Patients and methods
It is a prospective randomized study in which 100 eyes (50 diabetics, 50 control) with type II diabetes mellitus is included in the study attending in department of ophthalmology Ain Shams University. Dry eye was confirmed by tear film break up time (TBUT) and Schirmer I test.
Results
Schirmer and tear film BUT values were lower among the uncontrolled diabetic patients. There is highly statistically significant relation between severity of dry eye by Schirmer test with duration of diabetes, hypertension, Debris in tear film, degree of diabetic retinopathy, Glycosylated Hemoglobin (HbA1C), with P value 0.003, 0.044, 0.000, 0.000, 0.000 respectively.

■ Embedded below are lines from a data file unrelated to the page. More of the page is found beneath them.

theorem OneWriter.command {e : Event} {i : Instr} (issued : Event.Issues Config.platform e i) (s : State) :
    OneWriter e s (commandAt Config.platform i s) := by
  obtain ⟨w, h, n, pin, -, -, -⟩ := commandAt_keeps_operands Config.platform i s
  obtain ⟨pout, tout, grid⟩ := commandAt_writes_its_outputs Config.platform i s
  exact {
    pin := fun changed => absurd pin changed
    pout := fun changed => pout changed ▸ issued
    tout := fun changed => tout changed ▸ issued
    grid := fun changed => (grid changed).imp (fun | rfl => issued) (fun | rfl => issued)
    status := fun _ => ⟨encode i, issued⟩
    width := fun changed => absurd w changed
    height := fun changed => absurd h changed
    count := fun changed => absurd n changed }

theorem Effect.oneWriter {e : Event} {s t : State} (h : Effect e s t) : e = .reset ∨ OneWriter e s t := by
  cases h with
  | command i issued => exact .inr (.command issued s)
  | illegal v written => exact .inr { OneWriter.unchanged e s with status := fun _ => ⟨v, written⟩ }
  | width v written => exact .inr { OneWriter.unchanged e s with width := fun _ => ⟨v, written⟩ }
  | height v written => exact .inr { OneWriter.unchanged e s with height := fun _ => ⟨v, written⟩ }
  | count v written => exact .inr { OneWriter.unchanged e s with count := fun _ => ⟨v, written⟩ }
  | pixel i v written => exact .inr { OneWriter.unchanged e s with pin := fun _ => written }
  | reply r => exact .inr { OneWriter.unchanged e s with }
  | reset applied => exact .inl applied

/-- Settles O42: a step does nothing, or has the effect of the event it takes out of the script. -/
theorem everyStoreHasItsOneWriter : Obligations.EveryStoreHasItsOneWriter := by
  intro s t h
  rcases step_cases h with idle | ⟨e, rest, script, effect⟩
  · exact .inl idle
  · refine .inr ⟨e, rest, script, effect.oneWriter.imp_right fun w => ?_⟩
    exact ⟨w.pin, w.pout, w.tout, w.grid, w.status, w.width, w.height, w.count⟩

/-! ### What the commands read and keep -/

/-- Settles O17: neither the checks nor the bodies see PIN beyond the image. -/
theorem pixelsBeyondTheImageAreIgnored : Obligations.PixelsBeyondTheImageAreIgnored := by
  intro i s m alike
  refine ⟨commandAt Config.platform i s, exec_eq i s, ?_⟩
  rw [exec_eq]
  exact congrArg Host.Outcome.next (commandAt_rel (R := fun t t' => t' = { t with pin := m })
    (fun _ => rfl) (fun _ => rfl) (commandBody_pin i alike))

/-- Settles O7: the checks read W, H and N, an error overwrites STATUS, and so does the body. -/
theorem oldStatusIsNeverRead : Obligations.OldStatusIsNeverRead := by
  intro i s v
  rw [exec_eq, exec_eq]
  exact congrArg Host.Outcome.next (commandAt_rel (R := fun t t' => t' = t)
    (fun _ => rfl) (fun _ => rfl) (commandBody_status i s v))

/-- Settles O8: an error writes STATUS only, and a body its outputs and STATUS. -/
theorem commandsKeepTheirOperands : Obligations.CommandsKeepTheirOperands := by
  intro i s t h
  rw [exec_eq] at h
  cases h
  exact commandAt_keeps_operands Config.platform i s

/-- Settles O45: in the reset state W is 0, which fails the first check of every command. -/
theorem resetValues : Obligations.ResetValues := by
  refine ⟨⟨rfl, rfl, rfl, rfl, rfl, rfl, rfl, rfl, fun i => ⟨rfl, rfl, rfl⟩⟩, fun i => ?_⟩
  have narrow : i32 State.reset.w < 1 := by decide
  rw [exec_eq, commandAt_of_width_lt narrow, State.raise, State.finish, statusWord_invalidDimensions]

/-! ### What the host's transactions do -/

/-- Settles O38: the write is in range, and the rest is read after write. -/
theorem pinWriteStoresOneElement : Obligations.PinWriteStoresOneElement := by
  intro s i p rest inRange script
  refine ⟨{ s.advance rest with pin := s.pin.write i p }, ?_, rfl, Memory.read_write_same s.pin i p,
    fun j other => Memory.read_write_of_ne s.pin p other⟩
  rw [step_host script]
  exact writePin_of_lt inRange p (s.advance rest)

/-- Settles O36: each of the three writes is one arm of `writeRegister`. -/
theorem operandWriteStoresTheWord : Obligations.OperandWriteStoresTheWord :=
  fun _ _ _ => ⟨step_host, step_host, step_host⟩

/-- Settles O37: the register file holds the eight registers in their order. -/
theorem registerReadReturnsTheWord : Obligations.RegisterReadReturnsTheWord := by
  intro s n rest h1 h8 script
  obtain ⟨v, holds⟩ : ∃ v, [s.status, s.w, s.h, s.n, s.tcx, s.tcy, s.tcnt, s.tsize][n - 1]? = some v :=
    ⟨_, List.getElem?_eq_getElem (show n - 1 < 8 by omega)⟩
  refine ⟨v, holds, ?_⟩
  rw [step_host script]
  exact readRegister_of_register ((register_eq_getElem? (s.advance rest) h1 h8).trans holds)

/-- Settles O39: the value read is the element's where there is one. -/
theorem bufferReadsReturnTheContents : Obligations.BufferReadsReturnTheContents := by
  intro s i rest
  refine ⟨fun inRange script => ⟨(s.advance rest).pinValue i, fun u written => ?_, ?_⟩,
    fun inRange script => ⟨(s.advance rest).poutValue i, fun u written => ?_, ?_⟩,
    fun inRange script => ⟨(s.advance rest).toutValue i, fun u written => ?_, ?_⟩⟩
  · exact State.pinValue_of_read written
  · exact (step_host script).trans (if_pos inRange)
  · exact State.poutValue_of_read written
  · exact (step_host script).trans (if_pos inRange)
  · exact State.toutValue_of_read written
  · exact (step_host script).trans (if_pos inRange)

There is highly statistically significant relation between severity of dry eye by BUT test with duration of DM, HTN, Debris in tear film, DR, HbA1C, with P value 0.002, 0.032, 0.000, 0.001, 0.000 respectively.
Conclusion
Diabetic patients are more prone to suffering from dry eye than normal subjects. These abnormalities can result in severe complications. Early examination of the diabetic patients for the detection of the ocular surface disorders is indicated.

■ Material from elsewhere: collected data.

/-! ## The engine's next action, case by case -/

/-- Where a cycle may run and its fetch or decoding fails, the step takes the failure entry. -/
theorem InCycle.step_eq_raise {s : State} {c : Call} {f : Fault} (h : InCycle s c)
    (hf : fetchInstr c.machine = .error f) : step s = .next { s with call := some (raise f c) } := by
  obtain ⟨hcall, hended, hrunning, hfault⟩ := h
  rw [step_in_call hcall hended, engine, if_pos (runnable_iff.2 ⟨hrunning, hfault⟩), cycle, hf]

/-- A machine that waits becomes Running, and nothing else happens in that action. -/
theorem engine_wakes {c : Call} (hfault : c.machine.fault = none) (hawaiting : c.machine.runState = .awaitingInput) :
    engine c = { c with machine := setRunState c.machine .running } := by
  simp [engine, runnable, enterCall, hfault, hawaiting]

/-- A call that returns `Ok` and leaves its machine waiting has met an IN with an empty queue. -/
theorem engine_eq_suspend {c : Call} {o : List Int} (hgoing : c.ended = none) (hok : (engine c).ended = some (.ok o))
    (hawaiting : (engine c).machine.runState = .awaitingInput) :
    engine c = suspend c ∧ c.inq = [] ∧ c.machine.runState = .running := by
  rcases engine_cases c with ⟨hrun, v, i, -, -, heffect⟩ | ⟨-, f, -, h⟩ | ⟨f, -, h⟩ | ⟨-, -, h⟩ | ⟨-, -, h⟩
  · generalize engine c = c' at *
    cases heffect with
    | suspended _ _ hq => exact ⟨rfl, hq, (runnable_iff.1 hrun).1⟩
    | raised => cases hok
    | halted => cases hawaiting
    | stored | received | emitted | jumped => cases hgoing.symm.trans hok
  all_goals rw [h] at hok
  · cases hok
  · cases hok
  · cases hok
  · cases hgoing.symm.trans hok

/-! ## Fuel -/

theorem runCall_going {c : Call} (h : c.ended = none) (fuel : Nat) : runCall (fuel + 1) c = runCall fuel (engine c) := by
  rw [runCall, h]

theorem runCall_ended {c : Call} {r : Result} (h : c.ended = some r) (fuel : Nat) :
    runCall (fuel + 1) c = some (r, c.machine) := by
  rw [runCall, h]

/-- What is seen of a call that has ended is its result and its machine. -/
theorem eq_of_runCall_ended {fuel : Nat} {c : Call} {r r' : Result} {m' : MachineState} (h : c.ended = some r)
    (hrun : runCall fuel c = some (r', m')) : r' = r ∧ m' = c.machine := by
  cases fuel with
  | zero => cases hrun
  | succ fuel =>
    rw [runCall_ended h] at hrun
    cases hrun
    exact ⟨rfl, rfl⟩

theorem runCall_mono {fuel more : Nat} {c : Call} {x : Result × MachineState} (h : runCall fuel c = some x)
    (hle : fuel ≤ more) : runCall more c = some x := by
  induction fuel generalizing more c with
  | zero => cases h
  | succ fuel ih =>
    obtain ⟨more, rfl⟩ := Nat.exists_eq_add_one.2 (Nat.lt_of_lt_of_le fuel.succ_pos hle)
    cases hended : c.ended with
    | none =>
      rw [runCall_going hended] at h ⊢
      exact ih h (Nat.le_of_succ_le_succ hle)
    | some r =>
      rw [runCall_ended hended] at h ⊢
      exact h

theorem execute_machine_iff {fuel : Nat} {m : MachineState} {input : List Int} {r : Result} {u' : ExecUnit} :
    execute fuel (.machine m) input = some (r, u') ↔
      ∃ m', runCall fuel (openCall 0 (.machine m) [] input) = some (r, m') ∧ u' = .machine m' := by
  rw [execute]
  split
  case _ r' m' h => simp [h, eq_comm]
  case _ h => simp [h]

Keywords: dry eye, HbA1C, type II diabetics


How to cite this article:
Kamel SS, Mohammed TH, El Zankalony YA, Saad AH. Prevalence of dry eye in diabetics. J Egypt Ophthalmol Soc 2017;110:77-82

How to cite this URL:
Kamel SS, Mohammed TH, El Zankalony YA, Saad AH. Prevalence of dry eye in diabetics. J Egypt Ophthalmol Soc [serial online] 2017 [cited 2017 Dec 18];110:77-82. Available from: http://www.jeos.eg.net/text.asp?2017/110/3/77/217695

Type 1 diabetes is primarily due to autoimmune-mediated destruction of pancreatic β-cells; resulting in insulin deficiency. the frequency of type 1 diabetes is low relative to type 2 diabetes; which accounts for nearly 90% of diabetes worldwide. the phrase ‘ diabetes epidemic’ refers predominantly to type 2 diabetes; which is increasing in both developed and developing countries [1].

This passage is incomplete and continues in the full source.